■ INPUT MATERIAL
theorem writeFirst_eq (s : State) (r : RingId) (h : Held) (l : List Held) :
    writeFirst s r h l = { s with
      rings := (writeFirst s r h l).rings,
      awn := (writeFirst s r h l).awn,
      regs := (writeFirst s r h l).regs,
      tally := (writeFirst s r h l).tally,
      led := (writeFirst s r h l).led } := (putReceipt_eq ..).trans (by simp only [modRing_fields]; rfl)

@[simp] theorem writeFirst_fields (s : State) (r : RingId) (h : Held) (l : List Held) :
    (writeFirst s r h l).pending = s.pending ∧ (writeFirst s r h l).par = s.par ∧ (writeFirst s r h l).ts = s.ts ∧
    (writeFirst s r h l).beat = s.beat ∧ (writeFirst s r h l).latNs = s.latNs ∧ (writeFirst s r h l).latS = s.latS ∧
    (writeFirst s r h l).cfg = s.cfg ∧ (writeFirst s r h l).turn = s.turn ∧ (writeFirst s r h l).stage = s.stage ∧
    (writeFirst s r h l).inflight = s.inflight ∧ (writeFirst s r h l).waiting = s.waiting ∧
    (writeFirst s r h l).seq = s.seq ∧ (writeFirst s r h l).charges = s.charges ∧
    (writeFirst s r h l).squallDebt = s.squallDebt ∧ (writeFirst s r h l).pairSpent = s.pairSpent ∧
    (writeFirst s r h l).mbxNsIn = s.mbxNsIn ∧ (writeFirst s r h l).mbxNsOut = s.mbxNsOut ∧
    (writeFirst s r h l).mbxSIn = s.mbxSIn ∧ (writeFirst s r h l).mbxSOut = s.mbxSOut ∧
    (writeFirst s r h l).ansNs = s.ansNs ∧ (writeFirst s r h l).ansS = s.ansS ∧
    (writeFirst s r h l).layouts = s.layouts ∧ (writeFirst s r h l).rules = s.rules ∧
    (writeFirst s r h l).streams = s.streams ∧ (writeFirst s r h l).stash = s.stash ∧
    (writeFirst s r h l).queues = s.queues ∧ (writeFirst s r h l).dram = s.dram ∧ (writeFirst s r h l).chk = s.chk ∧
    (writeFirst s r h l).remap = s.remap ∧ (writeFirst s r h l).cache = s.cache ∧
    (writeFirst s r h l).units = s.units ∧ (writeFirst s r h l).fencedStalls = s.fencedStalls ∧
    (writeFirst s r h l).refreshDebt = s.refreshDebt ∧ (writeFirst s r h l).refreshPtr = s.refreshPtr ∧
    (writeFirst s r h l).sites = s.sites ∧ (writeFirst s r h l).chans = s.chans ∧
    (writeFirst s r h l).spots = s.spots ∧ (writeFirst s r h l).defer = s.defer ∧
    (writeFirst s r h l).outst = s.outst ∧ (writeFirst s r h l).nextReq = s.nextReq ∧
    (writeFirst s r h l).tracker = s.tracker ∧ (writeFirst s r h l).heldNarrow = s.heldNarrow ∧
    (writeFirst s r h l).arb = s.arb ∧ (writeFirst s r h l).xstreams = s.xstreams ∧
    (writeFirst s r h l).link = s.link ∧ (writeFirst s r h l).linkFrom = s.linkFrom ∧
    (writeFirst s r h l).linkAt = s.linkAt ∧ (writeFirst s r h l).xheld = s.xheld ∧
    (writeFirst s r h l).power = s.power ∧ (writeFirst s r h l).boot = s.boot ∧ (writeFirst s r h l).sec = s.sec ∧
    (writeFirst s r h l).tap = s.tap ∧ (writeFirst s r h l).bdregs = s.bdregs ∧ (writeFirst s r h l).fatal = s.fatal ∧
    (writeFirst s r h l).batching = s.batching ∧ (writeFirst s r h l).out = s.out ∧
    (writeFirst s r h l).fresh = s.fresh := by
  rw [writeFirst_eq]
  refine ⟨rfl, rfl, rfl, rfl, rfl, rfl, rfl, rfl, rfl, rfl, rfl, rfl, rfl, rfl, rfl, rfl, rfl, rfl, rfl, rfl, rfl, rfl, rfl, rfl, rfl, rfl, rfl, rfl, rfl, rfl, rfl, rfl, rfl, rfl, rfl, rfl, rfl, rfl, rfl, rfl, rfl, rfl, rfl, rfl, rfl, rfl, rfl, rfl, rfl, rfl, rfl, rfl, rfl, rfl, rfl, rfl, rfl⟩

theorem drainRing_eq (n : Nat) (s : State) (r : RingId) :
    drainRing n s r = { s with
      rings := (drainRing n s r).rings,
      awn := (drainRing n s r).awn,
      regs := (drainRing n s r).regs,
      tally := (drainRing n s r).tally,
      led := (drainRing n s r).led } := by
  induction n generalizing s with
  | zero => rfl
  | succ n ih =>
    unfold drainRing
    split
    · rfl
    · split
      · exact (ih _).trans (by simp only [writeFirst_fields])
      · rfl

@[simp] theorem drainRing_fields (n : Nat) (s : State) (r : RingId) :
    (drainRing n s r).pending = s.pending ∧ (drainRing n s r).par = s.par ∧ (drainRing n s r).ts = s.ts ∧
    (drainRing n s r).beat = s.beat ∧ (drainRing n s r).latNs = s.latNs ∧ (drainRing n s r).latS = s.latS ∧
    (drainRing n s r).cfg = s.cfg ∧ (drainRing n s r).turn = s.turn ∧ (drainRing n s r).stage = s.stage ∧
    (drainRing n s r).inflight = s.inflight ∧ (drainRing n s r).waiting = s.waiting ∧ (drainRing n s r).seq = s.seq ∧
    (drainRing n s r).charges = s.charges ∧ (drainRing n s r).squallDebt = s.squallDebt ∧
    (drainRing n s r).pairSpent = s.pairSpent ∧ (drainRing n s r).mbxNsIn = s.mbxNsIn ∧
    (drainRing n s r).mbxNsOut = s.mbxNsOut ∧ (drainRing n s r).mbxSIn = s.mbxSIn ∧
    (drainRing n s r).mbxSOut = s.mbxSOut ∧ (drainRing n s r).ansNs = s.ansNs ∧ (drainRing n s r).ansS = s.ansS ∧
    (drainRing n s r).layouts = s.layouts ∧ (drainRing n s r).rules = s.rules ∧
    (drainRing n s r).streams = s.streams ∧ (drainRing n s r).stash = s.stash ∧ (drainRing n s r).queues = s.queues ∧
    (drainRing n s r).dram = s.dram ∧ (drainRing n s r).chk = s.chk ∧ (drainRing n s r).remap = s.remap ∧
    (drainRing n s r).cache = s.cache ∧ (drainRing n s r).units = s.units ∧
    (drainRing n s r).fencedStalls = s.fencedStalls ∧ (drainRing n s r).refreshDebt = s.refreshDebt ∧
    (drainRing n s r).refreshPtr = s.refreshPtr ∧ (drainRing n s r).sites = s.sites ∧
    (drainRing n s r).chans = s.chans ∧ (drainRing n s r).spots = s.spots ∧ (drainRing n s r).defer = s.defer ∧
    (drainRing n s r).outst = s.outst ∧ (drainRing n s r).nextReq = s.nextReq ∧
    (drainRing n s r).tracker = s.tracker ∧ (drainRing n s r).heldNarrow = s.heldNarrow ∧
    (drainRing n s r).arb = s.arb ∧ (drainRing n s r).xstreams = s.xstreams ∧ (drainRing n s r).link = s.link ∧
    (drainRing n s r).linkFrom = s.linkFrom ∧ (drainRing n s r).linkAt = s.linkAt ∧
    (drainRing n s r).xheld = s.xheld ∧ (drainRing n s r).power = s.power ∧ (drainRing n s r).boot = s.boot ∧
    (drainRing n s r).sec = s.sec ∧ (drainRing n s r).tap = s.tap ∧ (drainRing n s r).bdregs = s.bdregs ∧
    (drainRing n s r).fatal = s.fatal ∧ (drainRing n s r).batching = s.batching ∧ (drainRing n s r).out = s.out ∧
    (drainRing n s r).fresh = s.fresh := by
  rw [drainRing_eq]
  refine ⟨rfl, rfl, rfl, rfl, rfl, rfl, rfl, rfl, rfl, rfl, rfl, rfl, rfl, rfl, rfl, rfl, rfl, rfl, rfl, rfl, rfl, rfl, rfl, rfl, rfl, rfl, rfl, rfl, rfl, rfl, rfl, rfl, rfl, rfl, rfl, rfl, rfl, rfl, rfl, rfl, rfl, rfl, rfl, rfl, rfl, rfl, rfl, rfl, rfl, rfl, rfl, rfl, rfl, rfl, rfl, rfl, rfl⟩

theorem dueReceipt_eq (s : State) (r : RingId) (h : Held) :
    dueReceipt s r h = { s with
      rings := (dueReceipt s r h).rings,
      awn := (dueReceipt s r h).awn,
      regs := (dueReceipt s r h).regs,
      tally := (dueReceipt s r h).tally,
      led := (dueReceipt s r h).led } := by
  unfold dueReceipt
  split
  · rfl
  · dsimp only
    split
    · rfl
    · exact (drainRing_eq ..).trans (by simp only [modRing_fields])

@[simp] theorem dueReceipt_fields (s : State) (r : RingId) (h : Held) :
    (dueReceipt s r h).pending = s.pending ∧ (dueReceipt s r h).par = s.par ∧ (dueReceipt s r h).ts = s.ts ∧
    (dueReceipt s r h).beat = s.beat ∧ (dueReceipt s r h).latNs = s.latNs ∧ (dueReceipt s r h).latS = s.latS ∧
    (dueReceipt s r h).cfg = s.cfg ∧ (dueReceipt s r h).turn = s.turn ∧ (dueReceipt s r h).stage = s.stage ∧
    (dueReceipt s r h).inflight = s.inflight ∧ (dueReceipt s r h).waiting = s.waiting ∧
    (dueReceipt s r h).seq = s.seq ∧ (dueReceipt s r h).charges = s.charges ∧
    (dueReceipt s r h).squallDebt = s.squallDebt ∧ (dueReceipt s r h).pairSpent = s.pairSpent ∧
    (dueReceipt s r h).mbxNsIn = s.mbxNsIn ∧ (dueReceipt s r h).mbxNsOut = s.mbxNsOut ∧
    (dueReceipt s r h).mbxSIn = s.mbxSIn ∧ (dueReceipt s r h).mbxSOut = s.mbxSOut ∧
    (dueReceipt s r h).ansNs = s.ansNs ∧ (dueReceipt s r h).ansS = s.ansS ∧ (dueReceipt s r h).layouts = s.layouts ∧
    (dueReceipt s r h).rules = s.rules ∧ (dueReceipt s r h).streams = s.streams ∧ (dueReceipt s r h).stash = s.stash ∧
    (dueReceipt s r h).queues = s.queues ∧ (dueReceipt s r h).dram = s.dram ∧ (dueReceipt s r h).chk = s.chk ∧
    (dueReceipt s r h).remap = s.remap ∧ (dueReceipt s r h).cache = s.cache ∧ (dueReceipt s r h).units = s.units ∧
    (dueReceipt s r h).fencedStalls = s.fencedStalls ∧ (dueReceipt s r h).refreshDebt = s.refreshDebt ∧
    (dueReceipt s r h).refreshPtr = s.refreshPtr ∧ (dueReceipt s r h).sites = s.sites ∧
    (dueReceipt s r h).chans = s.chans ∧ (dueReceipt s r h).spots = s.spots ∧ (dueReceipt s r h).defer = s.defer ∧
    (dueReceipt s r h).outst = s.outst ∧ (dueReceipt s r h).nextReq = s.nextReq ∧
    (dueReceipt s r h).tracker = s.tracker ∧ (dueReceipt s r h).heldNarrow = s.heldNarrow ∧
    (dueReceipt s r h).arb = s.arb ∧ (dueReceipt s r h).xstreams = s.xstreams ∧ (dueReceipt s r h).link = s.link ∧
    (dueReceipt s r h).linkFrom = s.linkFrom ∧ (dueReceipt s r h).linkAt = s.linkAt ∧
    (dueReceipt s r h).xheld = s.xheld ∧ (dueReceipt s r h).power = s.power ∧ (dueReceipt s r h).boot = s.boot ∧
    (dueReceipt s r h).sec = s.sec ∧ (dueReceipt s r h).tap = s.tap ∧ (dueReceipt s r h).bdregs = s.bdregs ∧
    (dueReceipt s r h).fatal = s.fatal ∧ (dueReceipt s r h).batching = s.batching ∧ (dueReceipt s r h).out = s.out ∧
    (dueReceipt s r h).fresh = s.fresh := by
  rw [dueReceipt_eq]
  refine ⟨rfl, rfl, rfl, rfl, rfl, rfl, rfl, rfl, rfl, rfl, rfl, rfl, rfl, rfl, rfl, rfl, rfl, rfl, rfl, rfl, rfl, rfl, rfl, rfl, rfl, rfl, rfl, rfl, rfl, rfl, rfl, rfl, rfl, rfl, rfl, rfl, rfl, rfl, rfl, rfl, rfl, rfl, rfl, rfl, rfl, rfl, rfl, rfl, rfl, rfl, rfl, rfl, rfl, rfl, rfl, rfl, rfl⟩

■ EXERCISE OBJECTIVE
Beginning with the line containing "awn := (writeFirst" in the material above, copy every line exactly until you have copied the line containing "(writeFirst s r h l).ansNs".

■ ANSWER BOX
      awn := (writeFirst s r h l).awn,
      regs := (writeFirst s r h l).regs,
      tally := (writeFirst s r h l).tally,
      led := (writeFirst s r h l).led } := (putReceipt_eq ..).trans (by simp only [modRing_fields]; rfl)

@[simp] theorem writeFirst_fields (s : State) (r : RingId) (h : Held) (l : List Held) :
    (writeFirst s r h l).pending = s.pending ∧ (writeFirst s r h l).par = s.par ∧ (writeFirst s r h l).ts = s.ts ∧
    (writeFirst s r h l).beat = s.beat ∧ (writeFirst s r h l).latNs = s.latNs ∧ (writeFirst s r h l).latS = s.latS ∧
    (writeFirst s r h l).cfg = s.cfg ∧ (writeFirst s r h l).turn = s.turn ∧ (writeFirst s r h l).stage = s.stage ∧
    (writeFirst s r h l).inflight = s.inflight ∧ (writeFirst s r h l).waiting = s.waiting ∧
    (writeFirst s r h l).seq = s.seq ∧ (writeFirst s r h l).charges = s.charges ∧
    (writeFirst s r h l).squallDebt = s.squallDebt ∧ (writeFirst s r h l).pairSpent = s.pairSpent ∧
    (writeFirst s r h l).mbxNsIn = s.mbxNsIn ∧ (writeFirst s r h l).mbxNsOut = s.mbxNsOut ∧
    (writeFirst s r h l).mbxSIn = s.mbxSIn ∧ (writeFirst s r h l).mbxSOut = s.mbxSOut ∧
    (writeFirst s r h l).ansNs = s.ansNs ∧ (writeFirst s r h l).ansS = s.ansS ∧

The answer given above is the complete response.